Task goal
Locate each line below that includes "Machine" and reproduce it.

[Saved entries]
⁂

-- ==== Sys2Proof/Laws/MemSort.lean ====
section
/-!
SUPPORT. The state functions of Machine/Sort.lean keep the canonical form of memory.
-/
namespace Sys2Proof.Machine

open Sys2Proof

set_option linter.unusedTactic false
set_option linter.unreachableTactic false
set_option linter.unusedSimpArgs false
set_option linter.unusedVariables false

theorem runLoad_inv {u : UCtx} {d : MergeD} {r : Run}  : RunInv ((runLoad u d r) : UM Run) := by
  unfold runLoad
  with_reducible
    repeat' (first | assumption | (intro _) | apply uReadBuf_inv | apply uCheck_inv | apply run_pure | apply run_throw
                     | apply run_getThe | apply run_bind | apply run_mk | apply run_forM | apply run_mapM | apply run_foldlM
                     | apply run_forIn | apply run_elim | apply run_ite | apply inv_ite | dsimp only
                     | (fail_if_no_progress apply inv_mk) | split)

theorem loadAll_inv {u : UCtx} {d : MergeD} {a0 : List Run} {a1 : List Run} {a2 : Nat} {a3 : State} (h_a3 : a3.Inv) :
    (loadAll u d a0 a1 a2 a3).2.Inv := by
  induction a0 generalizing u d a1 a2 a3 h_a3 with
  | nil =>
    unfold loadAll
    with_reducible
      repeat' (first | assumption | (intro _) | apply uRun_inv | refine uRun_inv' (by assumption) ?_ | apply runLoad_inv
                         | apply run_pure | apply run_throw | apply run_getThe | apply run_bind | apply run_mk | apply run_forM
                         | apply run_mapM | apply run_foldlM | apply run_forIn | apply run_elim | dsimp only | apply ih
                         | (fail_if_no_progress apply inv_mk) | refine inv_snd (by assumption) ?_ | split)
  | cons x xs ih =>
    unfold loadAll
    with_reducible
      repeat' (first | assumption | (intro _) | apply uRun_inv | refine uRun_inv' (by assumption) ?_ | apply runLoad_inv
                         | apply run_pure | apply run_throw | apply run_getThe | apply run_bind | apply run_mk | apply run_forM
                         | apply run_mapM | apply run_foldlM | apply run_forIn | apply run_elim | dsimp only | apply ih
                         | (fail_if_no_progress apply inv_mk) | refine inv_snd (by assumption) ?_ | split)
theorem loadAll_inv' {u : UCtx} {d : MergeD} {a0 : List Run} {a1 : List Run} {a2 : Nat} {a3 : State} {r0} {tE : State} (hE :
    (loadAll u d a0 a1 a2 a3) = (r0, tE)) (h_a3 : a3.Inv) : tE.Inv := by
  have h := @loadAll_inv u d a0 a1 a2 a3 h_a3; rw [hE] at h; exact h

theorem mergeLoop_inv {u : UCtx} {d : MergeD} {a0 : Nat} {a1 : Nat} {a2 : Nat} {a3 : MergeSt} {a4 : State} (h_a4 : a4.Inv) :
    (mergeLoop u d a0 a1 a2 a3 a4).2.Inv := by
  induction a0 generalizing u d a1 a2 a3 a4 h_a4 with
  | zero =>
    unfold mergeLoop
    with_reducible
      repeat' (first | assumption | (intro _) | apply uWriteWhole_inv | apply uRun_inv | refine uRun_inv' (by assumption) ?_
                         | apply runLoad_inv | apply run_pure | apply run_throw | apply run_getThe | apply run_bind | apply run_mk
                         | apply run_forM | apply run_mapM | apply run_foldlM | apply run_forIn | apply run_elim | apply inv_ite_snd
                         | apply inv_ite | dsimp only | apply ih | (fail_if_no_progress apply inv_mk)
                         | refine inv_snd (by assumption) ?_ | split)
  | succ n ih =>
    unfold mergeLoop
    with_reducible
      repeat' (first | assumption | (intro _) | apply uWriteWhole_inv | apply uRun_inv | refine uRun_inv' (by assumption) ?_
                         | apply runLoad_inv | apply run_pure | apply run_throw | apply run_getThe | apply run_bind | apply run_mk
                         | apply run_forM | apply run_mapM | apply run_foldlM | apply run_forIn | apply run_elim | apply inv_ite_snd
                         | apply inv_ite | dsimp only | apply ih | (fail_if_no_progress apply inv_mk)
                         | refine inv_snd (by assumption) ?_ | split)
theorem mergeLoop_inv' {u : UCtx} {d : MergeD} {a0 : Nat} {a1 : Nat} {a2 : Nat} {a3 : MergeSt} {a4 : State} {r0} {tE :
    State} (hE : (mergeLoop u d a0 a1 a2 a3 a4) = (r0, tE)) (h_a4 : a4.Inv) : tE.Inv := by
  have h := @mergeLoop_inv u d a0 a1 a2 a3 a4 h_a4; rw [hE] at h; exact h

theorem mergeRuns_inv {u : UCtx} {d : MergeD} {runs : List Run} {at' : Nat} {room : Nat} {s : State} (h_s : s.Inv) :
    (mergeRuns u d runs at' room s).2.Inv := by
  unfold mergeRuns
  with_reducible
    repeat' (first | assumption | (intro _) | apply loadAll_inv | refine loadAll_inv' (by assumption) ?_ | apply mergeLoop_inv
                     | refine mergeLoop_inv' (by assumption) ?_ | dsimp only | (fail_if_no_progress apply inv_mk)
                     | refine inv_snd (by assumption) ?_ | split)
theorem mergeRuns_inv' {u : UCtx} {d : MergeD} {runs : List Run} {at' : Nat} {room : Nat} {s : State} {r0} {tE : State} (hE
    : (mergeRuns u d runs at' room s) = (r0, tE)) (h_s : s.Inv) : tE.Inv := by
  have h := @mergeRuns_inv u d runs at' room s h_s; rw [hE] at h; exact h

theorem suFin_inv {e : Option UErr} {r : Except UErr Unit × State} (h_r : r.2.Inv) : (suFin e r).2.Inv := by
  unfold suFin
  with_reducible
    repeat' (first | assumption | (intro _) | dsimp only | (fail_if_no_progress apply inv_mk) | split)
theorem suFin_inv' {e : Option UErr} {r : Except UErr Unit × State} {r0} {tE : State} (hE : (suFin e r) = (r0, tE)) (h_r :
    r.2.Inv) : tE.Inv := by
  have h := @suFin_inv e r h_r; rw [hE] at h; exact h

theorem mergeTable_inv {u : UCtx} {d : MergeD} {tab : List (Nat × Nat × Nat)} {s : State} (h_s : s.Inv) : (mergeTable u d
    tab s).2.2.Inv := by
  unfold mergeTable
  with_reducible
    repeat' (first | assumption | (intro _) | apply uWrite_inv | apply uRun_inv | refine uRun_inv' (by assumption) ?_
                     | apply uRunAll_inv | refine uRunAll_inv' (by assumption) ?_ | apply mergeRuns_inv
                     | refine mergeRuns_inv' (by assumption) ?_ | apply suFin_inv | refine suFin_inv' (by assumption) ?_
                     | exact runs_nil | apply runs_one | apply runs_append | apply runs_map | apply runs_ite | apply run_pure
                     | apply run_throw | apply run_getThe | apply run_bind | apply run_mk | apply run_forM | apply run_mapM
                     | apply run_foldlM | apply run_forIn | apply run_elim | dsimp only | (fail_if_no_progress apply inv_mk)
                     | refine inv_snd (by assumption) ?_ | refine inv_snd2 (by assumption) ?_
                     | refine inv_snd3 (by assumption) ?_ | split)
theorem mergeTable_inv' {u : UCtx} {d : MergeD} {tab : List (Nat × Nat × Nat)} {s : State} {r0} {r1} {tE : State} (hE :
    (mergeTable u d tab s) = (r0, r1, tE)) (h_s : s.Inv) : tE.Inv := by
  have h := @mergeTable_inv u d tab s h_s; rw [hE] at h; exact h

theorem mergeGroups_inv {u : UCtx} {d : MergeD} {a0 : Nat} {a1 : Nat} {a2 : Nat} {a3 : Nat} {a4 : State} (h_a4 : a4.Inv) :
    (mergeGroups u d a0 a1 a2 a3 a4).2.Inv := by
  induction a0 generalizing u d a1 a2 a3 a4 h_a4 with
  | zero =>
    unfold mergeGroups
    with_reducible
      repeat' (first | assumption | (intro _) | apply State.wr_inv | apply mergeRuns_inv | refine mergeRuns_inv' (by assumption) ?_
                         | apply inv_ite_snd | apply inv_ite | dsimp only | apply ih | (fail_if_no_progress apply inv_mk)
                         | refine inv_snd (by assumption) ?_ | split)
  | succ n ih =>
    unfold mergeGroups
    with_reducible
      repeat' (first | assumption | (intro _) | apply State.wr_inv | apply mergeRuns_inv | refine mergeRuns_inv' (by assumption) ?_
                         | apply inv_ite_snd | apply inv_ite | dsimp only | apply ih | (fail_if_no_progress apply inv_mk)
                         | refine inv_snd (by assumption) ?_ | split)
theorem mergeGroups_inv' {u : UCtx} {d : MergeD} {a0 : Nat} {a1 : Nat} {a2 : Nat} {a3 : Nat} {a4 : State} {r0} {tE : State}
    (hE : (mergeGroups u d a0 a1 a2 a3 a4) = (r0, tE)) (h_a4 : a4.Inv) : tE.Inv := by
  have h := @mergeGroups_inv u d a0 a1 a2 a3 a4 h_a4; rw [hE] at h; exact h

theorem mergeUniform_inv {u : UCtx} {d : MergeD} {s : State} (h_s : s.Inv) : (mergeUniform u d s).2.2.Inv := by
  unfold mergeUniform
  with_reducible
    repeat' (first | assumption | (intro _) | apply State.wr_inv | apply uWrite_inv | apply uRun_inv
                     | refine uRun_inv' (by assumption) ?_ | apply suFin_inv | refine suFin_inv' (by assumption) ?_
                     | apply mergeGroups_inv | refine mergeGroups_inv' (by assumption) ?_ | apply run_pure | apply run_throw
                     | apply run_getThe | apply run_bind | apply run_mk | apply run_forM | apply run_mapM | apply run_foldlM
                     | apply run_forIn | apply run_elim | dsimp only | (fail_if_no_progress apply inv_mk)
                     | refine inv_snd (by assumption) ?_ | refine inv_snd2 (by assumption) ?_
                     | refine inv_snd3 (by assumption) ?_ | split)
theorem mergeUniform_inv' {u : UCtx} {d : MergeD} {s : State} {r0} {r1} {tE : State} (hE : (mergeUniform u d s) = (r0, r1,
    tE)) (h_s : s.Inv) : tE.Inv := by
  have h := @mergeUniform_inv u d s h_s; rw [hE] at h; exact h

theorem mergeStart_inv {u : UCtx} {cmd : UnitCmd}  : RunInv ((mergeStart u cmd) : UM (MergeD × Option (List (Nat × Nat ×
    Nat)))) := by
  unfold mergeStart
  with_reducible
    repeat' (first | assumption | (intro _) | apply uRead_inv | apply uProbeW_inv | apply uCheck_inv | apply uDesc_inv
                     | apply run_pure | apply run_throw | apply run_getThe | apply run_bind | apply run_mk | apply run_forM
                     | apply run_mapM | apply run_foldlM | apply run_forIn | apply run_elim | apply run_ite | apply inv_ite
                     | dsimp only | (fail_if_no_progress apply inv_mk) | split)

theorem mergeRun_inv {u : UCtx} {cmd : UnitCmd} {s : State} (h_s : s.Inv) : (mergeRun u cmd s).2.2.Inv := by
  unfold mergeRun
  with_reducible
    repeat' (first | assumption | (intro _) | apply uRun_inv | refine uRun_inv' (by assumption) ?_ | apply mergeTable_inv
                     | refine mergeTable_inv' (by assumption) ?_ | apply mergeUniform_inv
                     | refine mergeUniform_inv' (by assumption) ?_ | apply mergeStart_inv | apply run_pure | apply run_throw
                     | apply run_getThe | apply run_bind | apply run_mk | apply run_forM | apply run_mapM | apply run_foldlM
                     | apply run_forIn | apply run_elim | apply inv_ite_snd2 | apply inv_ite | dsimp only
                     | (fail_if_no_progress apply inv_mk) | refine inv_snd (by assumption) ?_
                     | refine inv_snd2 (by assumption) ?_ | refine inv_snd3 (by assumption) ?_ | split)
theorem mergeRun_inv' {u : UCtx} {cmd : UnitCmd} {s : State} {r0} {r1} {tE : State} (hE : (mergeRun u cmd s) = (r0, r1, tE))
    (h_s : s.Inv) : tE.Inv := by
  have h := @mergeRun_inv u cmd s h_s; rw [hE] at h; exact h

theorem topkLoop_inv {u : UCtx} {d : TopD} {a0 : Nat} {a1 : Nat} {a2 : Option Nat} {a3 : LineBuf} {a4 : List (Nat × List
    Byte)} {a5 : State} (h_a5 : a5.Inv) : (topkLoop u d a0 a1 a2 a3 a4 a5).2.Inv := by
  induction a0 generalizing u d a1 a2 a3 a4 a5 h_a5 with
  | zero =>
    unfold topkLoop
    with_reducible
      repeat' (first | assumption | (intro _) | apply uReadBuf_inv | apply uCheck_inv | apply uRun_inv
                         | refine uRun_inv' (by assumption) ?_ | apply run_pure | apply run_throw | apply run_getThe
                         | apply run_bind | apply run_mk | apply run_forM | apply run_mapM | apply run_foldlM | apply run_forIn
                         | apply run_elim | apply inv_ite_snd | apply inv_ite | dsimp only | apply ih
                         | (fail_if_no_progress apply inv_mk) | refine inv_snd (by assumption) ?_ | split)
  | succ n ih =>
    unfold topkLoop
    with_reducible
      repeat' (first | assumption | (intro _) | apply uReadBuf_inv | apply uCheck_inv | apply uRun_inv
                         | refine uRun_inv' (by assumption) ?_ | apply run_pure | apply run_throw | apply run_getThe
                         | apply run_bind | apply run_mk | apply run_forM | apply run_mapM | apply run_foldlM | apply run_forIn
                         | apply run_elim | apply inv_ite_snd | apply inv_ite | dsimp only | apply ih
                         | (fail_if_no_progress apply inv_mk) | refine inv_snd (by assumption) ?_ | split)
theorem topkLoop_inv' {u : UCtx} {d : TopD} {a0 : Nat} {a1 : Nat} {a2 : Option Nat} {a3 : LineBuf} {a4 : List (Nat × List
    Byte)} {a5 : State} {r0} {tE : State} (hE : (topkLoop u d a0 a1 a2 a3 a4 a5) = (r0, tE)) (h_a5 : a5.Inv) : tE.Inv := by
  have h := @topkLoop_inv u d a0 a1 a2 a3 a4 a5 h_a5; rw [hE] at h; exact h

⁂

Answer
SUPPORT. The state functions of Machine/Sort.lean keep the canonical form of memory.
namespace Sys2Proof.Machine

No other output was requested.